Innumerable campaigns to expropriate and largely to extirpate the indigenous peoples of North America scarcely count, and nor do the various wars against Latin American neighbours. Robert Kagan has just published The World America Made, his own contribution to the debate over American decline, or otherwise. In his previous book, Dangerous Nation, he argued, more ingeniously than persuasively, that the United States had been an international power from the beginning. But the fact is that for more than 140 years after the Declaration of Independence, no American soldier set foot in Europe.

Even then, the United States Army played a marginal part in the defeat of Germany in both great European wars in the first half of the 20th century. For the best part of a year after the United States entered the Great War in April 1917, the Americans did almost no fighting, with only a few hundred dead, while the British army—including Australians and Canadians, among others—was bled white, sustaining hundreds of thousands of casualties.

A quarter-century later, the United States did beat Japan, in the end by the drastic means of nuclear weapons and with few casualties (one way or another, more than 10 times as many Japanese as Americans were killed). But as to the European war, every serious military historian now stresses that the Third Reich was defeated by the Red Army: nine out of 10 German soldiers who died were killed on the eastern front. 

Since then, if one overlooks such triumphs for American arms as Panama and Grenada, it’s hard to find victories. Korea was at best what soccer players call a score draw, Vietnam was plainly an American defeat, while no one is going to call Afghanistan or Iraq American victories. And Brzezinski of all people might remember the woes of the Carter presidency, culminating in the Iranian humiliation. 
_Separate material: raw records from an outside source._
-- ==== Sys2Proof/Machine/Diffusion.lean ====
section
/-! DEFINITION. The linear diffusion pipeline (43_diffusion.md): `LinSum`, `RStep`, `LDif`, `IRStep`,
`ILDif` and the commands `RSTEP`, `LDIF`, `IRSTEP`, `ILDIF`. -/

namespace Sys2Proof.Machine

/-- `LinSum(S)`: the XOR of `GfMul(S[i], LVEC[i])` over all 16 positions (R121). -/
def linSum (T : Tables) (s : Block) : Byte := xorSum (zipBlock gfMul s T.lvec).toList

/-- `RStep(S)`: every byte moves to the next lower index, `S[0]` leaves, and the weighted sum of the
original state enters at index 15 (R122, C1 of 90_conflicts.md). -/
def rStep (T : Tables) (s : Block) : Block := ⟨(s.toList.tail ++ [linSum T s]).toArray, by simp⟩

/-- `f` applied `n` times in sequence. -/
def iterate (f : Block → Block) : Nat → Block → Block
  | 0, s => s
  | n + 1, s => iterate f n (f s)

/-- `LDif(S)`: `RStep` exactly 16 times in sequence (R123). -/
def lDif (T : Tables) (s : Block) : Block := iterate (rStep T) 16 s

/-- The byte that `RStep` shifted out, solved from the weighted sum: `T[15]` XOR the terms of the
predecessor's indices 1..15, which hold `T[0..14]`, divided by `LVEC[0]` (R124). -/
def recovered (T : Tables) (t : Block) : Byte :=
  gfMul (gfInv T.lvec[0])
    (t[15] ^^^ xorSum (List.zipWith gfMul t.toList.dropLast T.lvec.toList.tail))

/-- `IRStep(T)`: every byte moves to the next higher index and the recovered byte enters at index 0
(R124). -/
def irStep (T : Tables) (t : Block) : Block := ⟨(recovered T t :: t.toList.dropLast).toArray, by simp⟩

/-- `ILDif(S)`: `IRStep` 16 times (R125). -/
def ilDif (T : Tables) (s : Block) : Block := iterate (irStep T) 16 s

/-- `RSTEP blk` (R127): no state read or written; admitted in both states. -/
def execRstep (blk : Block) (s : State) : Host.Outcome State Fault Refusal := respond (rStep tables blk).toList s

/-- `LDIF blk` (R128): no state read or written; admitted in both states. -/
def execLdif (blk : Block) (s : State) : Host.Outcome State Fault Refusal := respond (lDif tables blk).toList s

/-- `IRSTEP blk` (R129): no state read or written; admitted in both states. -/
def execIrstep (blk : Block) (s : State) : Host.Outcome State Fault Refusal := respond (irStep tables blk).toList s

/-- `ILDIF blk` (R130): no state read or written; admitted in both states. -/
def execIldif (blk : Block) (s : State) : Host.Outcome State Fault Refusal := respond (ilDif tables blk).toList s

end Sys2Proof.Machine
end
Nevertheless, his book is stimulating, and the thought it stimulates for this reviewer is that Ron Paul might be right, the supposedly cranky right-wing Congressman who says “we should withdraw from our empire”. Although, perhaps not surprisingly, his run for the Republican nomination has come to nothing, in the words of David Bromwich (no reactionary) writing in the New York Review of Books, “On issues of national security and war, he is the American politician who speaks to Americans as if they were grownups interested in their own condition…”. For all the flag waving and drum beating of the other Republicans, might America yet experience a Pauline conversion?